* _WORK REQUEST_: When you reach the line that contains "obtain ⟨hout, hquiet, hnodbg, hdcache⟩" in the data below, start reproducing lines exactly, and stop after the line that contains "exact ⟨hwrote, hretired, hout, hquiet, fun".

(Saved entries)
theorem Copy.loadReply_of_value {x : Copy} {len : Nat} (hwait : x.wait = .load len) (e : Env) (o : Outst) (k : LoadKind)
    (rd : BitVec 5) {a : Word} (cached : Bool) {status : Byte} (hserved : isRefused status = false) {w : CWord} {v : Word}
    (hvalue : checkVal w.data w.ecc (wordOf a) = some v) :
    x.loadReply e o k rd a cached status w = (x.loaded a cached w v).loadDone e k rd a len v := by
  simp [Copy.loadReply, Copy.loaded, hwait, hserved, hvalue]

/-- A fill of a word changes the data cache alone. -/
theorem Copy.dcFill_form (x : Copy) (a : Word) (w : CWord) : ∃ dc, x.dcFill a w = { x with dcache := dc } := by
  unfold Copy.dcFill
  split
  · exact ⟨_, rfl⟩
  · exact ⟨_, rfl⟩

theorem Copy.loaded_form (x : Copy) (a : Word) (cached : Bool) (w : CWord) (v : Word) :
    ∃ dc, x.loaded a cached w v = { x with wait := .none, dcache := dc } ∧ (cached = false → dc = x.dcache) := by
  cases cached with
  | false => exact ⟨x.dcache, rfl, fun _ => rfl⟩
  | true =>
    obtain ⟨dc, hfill⟩ := Copy.dcFill_form { x with wait := .none } (wordOf a) (fixWord w v (wordOf a))
    exact ⟨dc, by simp [Copy.loaded, hfill], by simp⟩

/-- Of what a retirement may not change. -/
theorem Copy.fields_of_masked {x y : Copy} (h : y.masked = x.masked) :
    y.out = x.out ∧ y.wait = x.wait ∧ y.dbg = x.dbg ∧ y.dcache = x.dcache := by
  have hout := congrArg Copy.out h
  have hwait := congrArg Copy.wait h
  have hdbg := congrArg Copy.dbg h
  have hdcache := congrArg Copy.dcache h
  exact ⟨hout, hwait, hdbg, hdcache⟩

/-- A load that ends writes its register and retires. -/
theorem Copy.loadDone_facts {x : Copy} (hwait : x.wait = .none) (hdbg : x.dbgDue = false) (e : Env) (k : LoadKind)
    (rd : BitVec 5) (a : Word) (len : Nat) (v : Word) :
    x.wrote (x.loadDone e k rd a len v) rd (loadVal k a v) ∧
      x.retired (x.loadDone e k rd a len v) (x.pc + toWord len) ∧ (x.loadDone e k rd a len v).masked = x.masked := by
  obtain ⟨w, hset⟩ := x.setX_form rd (loadVal k a v)
  have hwrote := x.wrote_setX rd (loadVal k a v)
  rw [hset] at hwrote
  obtain ⟨hregs, hretired, hmasked⟩ := Copy.retireTo_facts { x with x := w } e len (x.pc + toWord len) hwait hdbg
  rw [Copy.loadDone, hset, Copy.next]
  exact ⟨fun r => (hregs r).trans (hwrote r), hretired, hmasked⟩

/-- What the word of a load leaves of the copy. -/
theorem Copy.loadReply_value_facts {x : Copy} {len : Nat} (hwait : x.wait = .load len) (hdbg : x.dbg = false) (e : Env)
    (o : Outst) (k : LoadKind) (rd : BitVec 5) {a : Word} (cached : Bool) {status : Byte} (hserved : isRefused status = false)
    {w : CWord} {v : Word} (hvalue : checkVal w.data w.ecc (wordOf a) = some v) {y : Copy}
    (hy : y = (x.loadReply e o k rd a cached status w).settle e) :
    x.wrote y rd (loadVal k a v) ∧ x.retired y (x.pc + toWord len) ∧ y.out = x.out ∧ y.wait = .none ∧
      (cached = false → y.dcache = x.dcache) := by
  obtain ⟨dc, hform, hdc⟩ := x.loaded_form a cached w v
  obtain ⟨hwrote, hretired, hmasked⟩ := Copy.loadDone_facts (x := { x with wait := .none, dcache := dc }) rfl
    (by simp [Copy.dbgDue, hdbg]) e k rd a len v
  rw [Copy.loadReply_of_value hwait e o k rd cached hserved hvalue, hform] at hy
  generalize Copy.loadDone _ e k rd a len v = z at hy hwrote hretired hmasked
  obtain ⟨hout, hquiet, hnodbg, hdcache⟩ := Copy.fields_of_masked hmasked
  rw [Copy.settle_of_quiet hquiet (hnodbg.trans hdbg)] at hy
  subst hy
  exact ⟨hwrote, hretired, hout, hquiet, fun hplain => hdcache.trans (hdc hplain)⟩

/-! WRACK (R194, R202). -/

/-- WRACK of a copy's own WRITE. -/
theorem CopyStep.of_wrack {s : State} {c : CopyId} {h : Hdr} {tag : BitVec 6} {o : Outst} {P : Copy → Prop}
    (haccepts : s.dev.copyAccepts c h) (howner : (s.dev.acceptedCopy c h).owner tag = some o) (hty : o.ty = .write)
    (hstop : (s.dev.acceptedCopy c h).stop = none) (status : Byte)
    (hP : P ((if isRefused status then ((s.dev.acceptedCopy c h).freed tag).recordRefusal o.req status
      else (s.dev.acceptedCopy c h).freed tag).settle s.dev.env)) :
    CopyStep (.wrack c h o.req.csn tag status) s c P := by
  refine CopyStep.of_accepted rfl haccepts ?_
  rw [Copy.response_of_owner howner hty hstop]
  simpa using hP

/-- A recorded refusal changes the banks alone. -/
theorem Copy.recordRefusal_form (x : Copy) (q : Req) (status : Byte) :
    ∃ i t, x.recordRefusal q status = { x with iron := i, tin := t } := by
  unfold Copy.recordRefusal
  cases q.world
  · exact ⟨_, x.tin, rfl⟩
  · exact ⟨x.iron, _, rfl⟩

theorem Copy.bank_recordRefusal_of_ne (x : Copy) {q : Req} (status : Byte) {v : World} (hv : v ≠ q.world) :
    (x.recordRefusal q status).bank v = x.bank v :=
  (x.bank_updBank q.world v _).trans (if_neg hv)

theorem Copy.reqerr_recordRefusal (x : Copy) (q : Req) (status : Byte) :
    ((x.recordRefusal q status).bank q.world).reqerr =
      if fld (x.bank q.world).reqerr 15 8 = 0 then toWord (q.csn.toNat % 65536 * 65536 + 256 + status.toNat)
      else setFld (x.bank q.world).reqerr 15 8 (min 255 (fld (x.bank q.world).reqerr 15 8 + 1)) := by
  rw [Copy.recordRefusal, Copy.bank_updBank, if_pos rfl]

/-- What the record of a refused posted write leaves of the copy. -/
theorem Copy.recordRefusal_facts {x : Copy} (hwait : x.wait = .none) (hdbg : x.dbg = false) (q : Req) (status : Byte)
    (e : Env) : (x.recordRefusal q status).settle e = x.recordRefusal q status ∧
      (x.recordRefusal q status).out = x.out ∧ (x.recordRefusal q status).pc = x.pc ∧
      (x.recordRefusal q status).retire = x.retire := by
  obtain ⟨i, t, hform⟩ := x.recordRefusal_form q status
  rw [hform]
  exact ⟨Copy.settle_of_quiet (by exact hwait) (by exact hdbg) e, rfl, rfl, rfl⟩

/-! The line of a FETCH (R107, R178, R180, R181). -/

/-- Words that pass their codes enter the cache as they came. -/
theorem checkLine_of_ok {line : Word} : ∀ {ws : List CWord} {n : Nat},
    (∀ i, i < ws.length → checkWord (listGet cwordZero ws i).data (listGet cwordZero ws i).ecc (wordAddr line (n + i)) = .ok) →
    checkLine line ws n = .inl ws
  | [], _, _ => rfl
  | w :: ws, n, hok => by
    have hfirst : checkWord w.data w.ecc (wordAddr line n) = .ok := hok 0 (Nat.succ_pos _)
    have hword : checkVal w.data w.ecc (wordAddr line n) = some w.data := by rw [checkVal, hfirst]
    have hrest : checkLine line ws (n + 1) = .inl ws := checkLine_of_ok (fun i hi => by
      rw [Nat.add_assoc, Nat.add_comm 1 i]
      exact hok (i + 1) (Nat.succ_lt_succ hi))
    simp [checkLine, hword, hrest, fixWord]
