-- ==== Sys2Proof/Config.lean ====
section
/-! DEFINITION. The implementation parameters of spec/00_scope.md section 3. The spec leaves each OPEN
and says that the model takes it as an argument: `State.cfg` carries it (log entry 1). -/

namespace Sys2Proof

/-- `P_CHECKSUM_POLICY` (00_scope.md R13). -/
inductive ChecksumPolicy where
  | acceptRegardless
  | rejectOnMismatch
  deriving DecidableEq, Repr

/-- `N_SLOTS`, fixed at 16 (00_scope.md R9). -/
def nSlots : Nat := 16

/-- The configuration, fixed before reset and written by no operation (10_state.md R39). -/
structure Config where
  /-- `P_MY_ADDR`, 0 to 15 (R8). -/
  myAddr : Slot
  /-- `P_CYCLE_US`, at least 1 (R10). -/
  cycleUs : Nat
  /-- `P_BYTE_TIME_US`, at least 0 (R11). -/
  byteTimeUs : Nat
  /-- `P_TIME_WIDTH`, at least 1 (R12). -/
  timeWidth : Nat
  /-- `P_CHECKSUM_POLICY` (R13). -/
  policy : ChecksumPolicy
  /-- `P_CRC_RESTART_ON_START` (R14). -/
  crcRestart : Bool
  deriving DecidableEq, Repr

/-- The ranges of 00_scope.md R10 and R12; the other ranges hold by type. -/
abbrev Config.valid (c : Config) : Prop := 1 ≤ c.cycleUs ∧ 1 ≤ c.timeWidth

/-- The configuration of the spec's own vectors (95_test_vectors.md section 1), with the policy the
source calls "the current contract" (00_scope.md R13). Only `State.reset` uses it.
DESIGN CHOICE (log entry 2): the spec leaves every one of these values open. -/
def Config.vectors : Config where
  myAddr := 5#4
  cycleUs := 3200
  byteTimeUs := 100
  timeWidth := 32
  policy := .acceptRegardless
  crcRestart := false

end Sys2Proof
end

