-- ==== Sys2Proof/Machine/Wire.lean ====
section
/-! DEFINITION. The wire-token family: each token is one byte the Parser consumes (spec/30_encoding.md section 2),
so its meaning is the Parser's step on that byte, whatever state the Parser is in (40_parser.md R101; log
entry 9). -/

namespace Sys2Proof.Machine

/-- FRAME_START, `:` (40_parser.md R110). -/
def execFrameStart (s : State) : Host.Outcome State Fault Refusal := .next (parseByte colon s)

/-- FIELD_A (40_parser.md R111). -/
def execFieldA (s : State) : Host.Outcome State Fault Refusal := .next (parseByte letA s)

/-- FIELD_V (40_parser.md R111). -/
def execFieldV (s : State) : Host.Outcome State Fault Refusal := .next (parseByte letV s)

/-- FIELD_T (40_parser.md R111). -/
def execFieldT (s : State) : Host.Outcome State Fault Refusal := .next (parseByte letT s)

/-- FIELD_B (40_parser.md R111). -/
def execFieldB (s : State) : Host.Outcome State Fault Refusal := .next (parseByte letB s)

/-- FIELD_UNKNOWN, its letter the byte itself (40_parser.md R111, 30_encoding.md R79). -/
def execFieldUnknown (letter : Byte) (s : State) : Host.Outcome State Fault Refusal := .next (parseByte letter s)

/-- SEPARATOR_SP (40_parser.md R111, R115, R122, R125). -/
def execSeparatorSp (s : State) : Host.Outcome State Fault Refusal := .next (parseByte sp s)

/-- CHECKSUM_START, the bar (40_parser.md R111, R115, R122). -/
def execChecksumStart (s : State) : Host.Outcome State Fault Refusal := .next (parseByte bar s)

/-- FRAME_END, newline (40_parser.md R126). -/
def execFrameEnd (s : State) : Host.Outcome State Fault Refusal := .next (parseByte nl s)

/-- CHECKSUM_CR (40_parser.md R125). -/
def execChecksumCr (s : State) : Host.Outcome State Fault Refusal := .next (parseByte cr s)

end Sys2Proof.Machine
end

* _THE COMPLETED TASK_:
  obtain ⟨hout, hquiet, hnodbg, hdcache⟩ := Copy.fields_of_masked hmasked
  rw [Copy.settle_of_quiet hquiet (hnodbg.trans hdbg)] at hy
  subst hy
  exact ⟨hwrote, hretired, hout, hquiet, fun hplain => hdcache.trans (hdc hplain)⟩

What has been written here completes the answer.